▶ EXERCISE GOAL: What appears from the first line of the records below through the line containing "free v = true →" must be reproduced verbatim.

▶ SUPPLIED INFORMATION:
+ + + + + + +
/-- An entry written through SRC_CHDATA is taken while the ports that it names, before and after, are STOPPED; any other
write of word 0 changes nothing, sets CFGREJ, and is answered with an error, which is the choice of the model
(assumption log 46); word 1 is read-only. Channels acquire the ratio measured, or take the exact ratio of their master;
a step of the rate makes them relock. The source of the loop is chosen while EN is 0, and the loop locks after 1,024
calm ticks. It says where each of these commands completes with its effect: SRC_ENTRY_WRITE, SRC_RATIO_LOCK, SRC_RELOCK,
CLKSTEER_ENABLE, CLKSTEER_SEL_WRITE, CLKSTEER_LOCK. -/
def Obligations.ConvertersAndSteering : Prop :=
  (∀ (s : State) (a : Access) (d e : Nat) (v : Word),
    let r := Reg.SRC_CHDATA d e
    let w := reg s (Reg.SRC_CHSEL d e)
    let i := wField w 6 1
    let free := fun x : Word => decide (10 ≤ wField x 3 0) || decide (sapState s d (wField x 3 0) = sapStopped)
    reachesReg s a r = true → e < 6 → wField w 0 0 = 0 → free (tab s tSrc d (e * 64 + i)) = true → free v = true →
    exec (.srcEntryWrite a d e v) s = .next (srcMarkDup (setTab s tSrc d (e * 64 + i) (v &&& 0xE0001F0F)) d).answered) ∧
  (∀ (s : State) (a : Access) (d e : Nat) (v : Word),
    let r := Reg.SRC_CHDATA d e
    let w := reg s (Reg.SRC_CHSEL d e)
    reachesReg s a r = true → e < 6 → wField w 0 0 = 1 →
    exec (.srcEntryWrite a d e v) s = .next (s).answered) ∧
  (∀ (s : State) (a : Access) (d e : Nat) (v : Word),
    let r := Reg.SRC_CHDATA d e
    let w := reg s (Reg.SRC_CHSEL d e)
    let i := wField w 6 1
    let free := fun x : Word => decide (10 ≤ wField x 3 0) || decide (sapState s d (wField x 3 0) = sapStopped)
    reachesReg s a r = true → e < 6 → wField w 0 0 = 0 → (free (tab s tSrc d (e * 64 + i)) = false ∨ free v = false) →
    exec (.srcEntryWrite a d e v) s = .next (setFld s (Reg.SRC_STAT d e) F.SRC_STAT_CFGREJ 1).turnedDown) ∧
  (∀ (s : State) (d m r : Nat) (tx : Bool),
    let x := sap s d m
    d < dieCount s.part → m < 10 → relocksExact s d m tx = false → tracksNow s d m tx = true →
    ratioMoves (if tx then x.ratioTx else x.ratioRx) r = true →
    exec (.srcRatioLock d m tx r) s = .next (setSap s d m (if tx then { x with ratioTx := some r, relockTx := false } else { x with ratioRx := some r, relockRx := false, held := false, convRx := if x.relockRx then [] else x.convRx, convAge := if x.relockRx then none else x.convAge, convNew := if x.relockRx then 0 else x.convNew }))) ∧
  (∀ (s : State) (d m r : Nat) (tx : Bool),
    let x := sap s d m
    d < dieCount s.part → m < 10 → relocksExact s d m tx = true →
    exec (.srcRatioLock d m tx r) s = .next (setSap s d m (if tx then { x with ratioTx := some (masterRatio s d m), relockTx := false } else { x with ratioRx := some (masterRatio s d m), relockRx := false, held := false, convRx := if x.relockRx then [] else x.convRx, convAge := if x.relockRx then none else x.convAge, convNew := if x.relockRx then 0 else x.convNew }))) ∧
  (∀ (s : State) (d m : Nat) (tx : Bool),
    s.wf = true → d < dieCount s.part → m < 10 → tracksNow s d m tx = true →
    (if tx then (sap s d m).ratioTx else (sap s d m).ratioRx).isSome = true →
    ∃ t, exec (.srcRelock d m tx) s = .next t ∧
      (if tx then (sap t d m).ratioTx else (sap t d m).ratioRx) = none ∧
      (if tx then (sap t d m).relockTx else (sap t d m).relockRx) = true ∧
      { t with regs := s.regs, saps := s.saps } = s ∧
      RegsBut s t ((List.range 6).map (Reg.SRC_RELOCK_CNT d))) ∧
  (∀ (s : State) (a : Access) (v : Word),
    let r := Reg.CLKSTEER_CTL 0
    reachesReg s a r = true →
    exec (.clksteerEnable a v) s = .next (if wGet v F.CLKSTEER_CTL_EN = fld s r F.CLKSTEER_CTL_EN then setReg s r (v &&& 0x3D) else if wGet v F.CLKSTEER_CTL_EN = 1 then steerEnter (setReg s r (v &&& 0x3D)) else setSteer (setReg s r (v &&& 0x3D)) steerOff).answered) ∧
  (∀ (s : State) (a : Access) (v : Word),
    let r := Reg.CLKSTEER_SEL 0
    reachesReg s a r = true →
    exec (.clksteerSelWrite a v) s = .next (if bitF s (Reg.CLKSTEER_CTL 0) F.CLKSTEER_CTL_EN then setFld s (Reg.CLKSTEER_STAT 0) F.CLKSTEER_STAT_CFGREJ 1 else setReg s r (v &&& 0x7F)).answered) ∧
  (∀ (s : State),
    steerState s = steerAcq → 1024 ≤ s.steer.calm →
    exec (.clksteerLock) s = .next (setSteer s steerLock))

/-- A written meter setting acts from the next Pulse. The readings of a whole block are captured: PEAK, its hold, and
VALID; HOLDCLR clears the hold. A written detector entry takes the fields that its words have, wakes the pods whose
range holds it, and reads COUNT and SILENT 0 from the next Pulse on; a written park entry takes its fields and wakes its
pod, which is then due to run again after the wake delay; a written look-ahead entry takes its fields, acts from the
next Pulse on, and starts its history again where LINE changed. A parked pod whose wake Pulse has come runs again: every
PARKED kernel is in RUN, and PARKED reads 0. ARM of an IDLE channel arms it where its settings fit, and otherwise sets
REFUSED. STOP of an armed or running channel takes effect at the next Pulse. At its trigger a channel is RUNNING, and
when its periods are over it is IDLE with its DONE bit set. It says where each of these commands completes with its
effect: METER_CFG_WRITE, METER_BLOCK_END, METER_HOLDCLR, DETECTOR_WRITE, PARK_ENTRY_WRITE, LOOKAHEAD_WRITE, POD_RESUME,
PULSE, GEN_ARM, GEN_STOP, GEN_TRIGGER, GEN_DONE. -/
def Obligations.MetersSilenceAndGenerators : Prop :=
  (∀ (s : State) (a : Access) (d m : Nat) (v : Word),
    let r := Reg.METER_CFG d m
    reachesReg s a r = true → m < 512 →
    exec (.meterCfgWrite a d m v) s = .next (setMeter (setReg s r (v &&& 0xFFFFDFFF)) d m { meter s d m with changed := true }).answered) ∧
  (∀ (s : State) (d m peak sum tpeak : Nat) (inval : Bool),
    s.wf = true → d < dieCount s.part → m < 512 → (meter s d m).ended = some (peak, sum, inval, true, tpeak) →
    ∃ t, exec (.meterBlockEnd d m) s = .next t ∧
      reg t (Reg.METER_PEAK d m) = BitVec.ofNat 32 peak ∧
      reg t (Reg.METER_TPEAK d m) = BitVec.ofNat 32 (min tpeak (2 ^ 32 - 1)) ∧
      reg t (Reg.METER_PKHOLD d m) = BitVec.ofNat 32 (max (reg s (Reg.METER_PKHOLD d m)).toNat peak) ∧
      bitF t (Reg.METER_STAT d m) F.METER_STAT_VALID = true ∧
      (meter t d m).ended = none ∧
      { t with regs := s.regs, meters := s.meters } = s ∧
      RegsBut s t [Reg.METER_PEAK d m, Reg.METER_TPEAK d m, Reg.METER_RMS d m, Reg.METER_PKHOLD d m, Reg.METER_STAT d m, Reg.SILENCE_ALARM d (m / 32)]) ∧
  (∀ (s : State) (d m peak sum tpeak : Nat) (inval : Bool),
    s.wf = true → d < dieCount s.part → m < 512 → (meter s d m).ended = some (peak, sum, inval, false, tpeak) →
    ∃ t, exec (.meterBlockEnd d m) s = .next t ∧
      reg t (Reg.METER_PEAK d m) = reg s (Reg.METER_PEAK d m) ∧
      reg t (Reg.METER_PKHOLD d m) = reg s (Reg.METER_PKHOLD d m) ∧
      (meter t d m).ended = none ∧
      { t with regs := s.regs, meters := s.meters } = s ∧
      RegsBut s t [Reg.METER_PEAK d m, Reg.METER_TPEAK d m, Reg.METER_RMS d m, Reg.METER_PKHOLD d m, Reg.METER_STAT d m, Reg.SILENCE_ALARM d (m / 32)]) ∧
  (∀ (s : State) (a : Access) (d m : Nat),
    let r := Reg.METER_CTL d m
    reachesReg s a r = true → m < 512 →
    exec (.meterHoldclr a d m) s = .next (setReg s (Reg.METER_PKHOLD d m) 0).answered) ∧
  (∀ (s : State) (a : Access) (d : Nat) (v : Word),
    let r := Reg.SILENCE_DATA d
    let w := (reg s (Reg.SILENCE_SEL d)).toNat % 4096
    reachesReg s a r = true →
    exec (.detectorWrite a d v) s = .next (detWrite s d (w / 4) (w % 4) v).answered) ∧
  (∀ (s : State) (a : Access) (d p : Nat) (cfg : Bool) (v : Word),
    let r := if cfg then Reg.SILENCE_PARK_CFG d p else Reg.SILENCE_PARK_DET d p
    reachesReg s a r = true → p < 8 →
    exec (.parkEntryWrite a d p cfg v) s = .next (kickPod d p (setReg s r (v &&& (if cfg then 0x80FFFFFF else 0x03FF03FF)))).answered) ∧
  (∀ (s : State) (a : Access) (d n : Nat) (v : Word),
    let r := Reg.SILENCE_LA d n
    reachesReg s a r = true → n < 64 →
    exec (.lookaheadWrite a d n v) s = .next (laWrite s d n v).answered) ∧
  (∀ (s : State) (d p : Nat),
    s.wf = true → d < dieCount s.part → p < 8 → (podX s d p).wakeIn = some 0 → s.phase = .tick →
    domOn s d (pdPod p) = true →
    ∃ t, exec (.podResume d p) s = .next t ∧
      (∀ i, i < 18 → (kern s d (p * 18 + i)).st = .parked → (kern t d (p * 18 + i)).st = .run) ∧
      bitF t (Reg.SILENCE_PARK_STAT d p) F.SILENCE_PARK_STAT_PARKED = false ∧
      (podX t d p).wakeIn = none ∧
      { t with phase := s.phase, regs := s.regs, kern := s.kern, stew := s.stew, pods := s.pods, dieX := s.dieX, doms := s.doms } = s ∧
      RegsBut s t [Reg.SILENCE_PARK_STAT d p, Reg.PWR_QCNT d, Reg.PWR_EVT d, Reg.PWR_REFCNT d, Reg.PWR_REFUSE d]) ∧
  (∀ (s : State) (a : Access) (d p : Nat) (v : Word),
    let w := (reg s (Reg.SILENCE_SEL d)).toNat % 4096
    s.wf = true → reachesReg s a (Reg.SILENCE_DATA d) = true → p < 8 →
    ∃ t, exec (.detectorWrite a d v) s = .next t ∧
      (w % 4 < 2 → tab t tDet d (w / 4 * 4 + w % 4) = (if w % 4 = 0 then v &&& 0xC0FF3FFF else v &&& 0x00FFFFFF)) ∧
      (w % 4 < 2 → w / 4 ∈ (dieX t d).detNew) ∧
      (w % 4 < 2 → fld s (Reg.SILENCE_PARK_DET d p) F.SILENCE_PARK_DET_DFIRST ≤ w / 4 → w / 4 ≤ fld s (Reg.SILENCE_PARK_DET d p) F.SILENCE_PARK_DET_DLAST → (podX t d p).woken = true) ∧
      (2 ≤ w % 4 → { t with resp := s.resp } = s) ∧
      t.resp = .ok 0 ∧
      t.kern = s.kern ∧ t.lines = s.lines) ∧
  (∀ (s : State) (a : Access) (d p : Nat) (cfg : Bool) (v : Word),
    s.wf = true → reachesReg s a (if cfg then Reg.SILENCE_PARK_CFG d p else Reg.SILENCE_PARK_DET d p) = true → p < 8 →
    ∃ t, exec (.parkEntryWrite a d p cfg v) s = .next t ∧
      (podX t d p).woken = true ∧
      reg t (if cfg then Reg.SILENCE_PARK_CFG d p else Reg.SILENCE_PARK_DET d p) = v &&& (if cfg then 0x80FFFFFF else 0x03FF03FF) ∧
      t.resp = .ok 0 ∧
      t.kern = s.kern ∧ t.lines = s.lines) ∧
  (∀ (s : State) (d p : Nat),
    s.wf = true → d < dieCount s.part → p < 8 → running s = true → s.phase = .commit → trackOwed s = false →
    bitF s (Reg.PULSE_CTL 0) F.PULSE_CTL_RUN = true → domLive s d pdStew = true →
    bitF s (Reg.SILENCE_PARK_STAT d p) F.SILENCE_PARK_STAT_PARKED = true → (podX s d p).woken = true →
    (podX s d p).wakeIn = none →
    ∃ t, exec (.pulse) s = .next t ∧
      (podX t d p).wakeIn = some (wakeDelay s) ∧
      bitF t (Reg.SILENCE_PARK_STAT d p) F.SILENCE_PARK_STAT_PARKED = true ∧
      (fld t (Reg.SILENCE_EVT d) F.SILENCE_EVT_WAKE).testBit p = true) ∧
  (∀ (s : State) (a : Access) (d n : Nat) (v : Word),
    s.wf = true → reachesReg s a (Reg.SILENCE_LA d n) = true → n < 64 →
    ∃ t, exec (.lookaheadWrite a d n v) s = .next t ∧
      reg t (Reg.SILENCE_LA d n) = v &&& 0xFF003FFF ∧
      laWord t d n = laWord s d n ∧
      (n ∈ (dieX t d).laMoved ↔ n ∈ (dieX s d).laMoved ∨ fld s (Reg.SILENCE_LA d n) F.SILENCE_LA_LINE ≠ wGet v F.SILENCE_LA_LINE) ∧
      t.resp = .ok 0 ∧
      t.kern = s.kern ∧ t.lines = s.lines) ∧
  (∀ (s : State) (d n : Nat),
    s.wf = true → d < dieCount s.part → n < 64 → running s = true → s.phase = .commit → trackOwed s = false →
    bitF s (Reg.PULSE_CTL 0) F.PULSE_CTL_RUN = true → domLive s d pdStew = true →
    ∃ t, exec (.pulse) s = .next t ∧
      laWord t d n = reg s (Reg.SILENCE_LA d n)) ∧
  (∀ (s : State) (a : Access) (d c : Nat) (now : Bool),
    reachesReg s a (Reg.GEN_CTL d c) = true → c < 8 → genState s d c = genIdle →
    ∃ t, exec (.genArm a d c now) s = .next t ∧
      genState t d c = (if genFit s d c then genArmed else genIdle) ∧
      (genFit s d c = true → (gen t d c).trig = if now then .next else .low (reg s (Reg.GEN_TPULSE d c)).toNat) ∧
      (genFit s d c = false → bitF t (Reg.GEN_STATC d c) F.GEN_STATC_REFUSED = true) ∧
      { t with regs := s.regs, gens := s.gens, resp := s.resp } = s ∧
      RegsBut s t [Reg.GEN_STATC d c, Reg.GEN_CTL d c, Reg.GEN_STAT d]) ∧
  (∀ (s : State) (a : Access) (d c : Nat),
    reachesReg s a (Reg.GEN_CTL d c) = true → c < 8 →
    ∃ t, exec (.genStop a d c) s = .next t ∧
      (gen t d c).stop = ((gen s d c).stop || decide (genState s d c ≠ genIdle)) ∧
      genState t d c = genState s d c ∧
      { t with regs := s.regs, gens := s.gens, resp := s.resp } = s ∧
      RegsBut s t [Reg.GEN_STATC d c, Reg.GEN_CTL d c, Reg.GEN_STAT d]) ∧
  (∀ (s : State) (d c : Nat),
    s.wf = true → d < dieCount s.part → c < 8 → genState s d c = genArmed → (gen s d c).trig = .met →
    ∃ t, exec (.genTrigger d c) s = .next t ∧
      genState t d c = genRunning ∧
      (gen t d c).trig = .idle ∧
      { t with regs := s.regs, gens := s.gens } = s ∧
      RegsBut s t [Reg.GEN_STATC d c, Reg.GEN_CTL d c, Reg.GEN_STAT d]) ∧
  (∀ (s : State) (d c : Nat),
    s.wf = true → d < dieCount s.part → c < 8 → genState s d c = genRunning → (gen s d c).ended = true →
    ∃ t, exec (.genDone d c) s = .next t ∧
      genState t d c = genIdle ∧
      (fld t (Reg.GEN_STAT d) F.GEN_STAT_DONE).testBit c = true ∧
      gen t d c = Gen.zero ∧
      { t with regs := s.regs, gens := s.gens } = s ∧
      RegsBut s t [Reg.GEN_STATC d c, Reg.GEN_CTL d c, Reg.GEN_STAT d])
+ + + + + + +
▶ COMPLETED TASK:
/-- An entry written through SRC_CHDATA is taken while the ports that it names, before and after, are STOPPED; any other
write of word 0 changes nothing, sets CFGREJ, and is answered with an error, which is the choice of the model
(assumption log 46); word 1 is read-only. Channels acquire the ratio measured, or take the exact ratio of their master;
a step of the rate makes them relock. The source of the loop is chosen while EN is 0, and the loop locks after 1,024
calm ticks. It says where each of these commands completes with its effect: SRC_ENTRY_WRITE, SRC_RATIO_LOCK, SRC_RELOCK,
CLKSTEER_ENABLE, CLKSTEER_SEL_WRITE, CLKSTEER_LOCK. -/
def Obligations.ConvertersAndSteering : Prop :=
  (∀ (s : State) (a : Access) (d e : Nat) (v : Word),
    let r := Reg.SRC_CHDATA d e
    let w := reg s (Reg.SRC_CHSEL d e)
    let i := wField w 6 1
    let free := fun x : Word => decide (10 ≤ wField x 3 0) || decide (sapState s d (wField x 3 0) = sapStopped)
    reachesReg s a r = true → e < 6 → wField w 0 0 = 0 → free (tab s tSrc d (e * 64 + i)) = true → free v = true →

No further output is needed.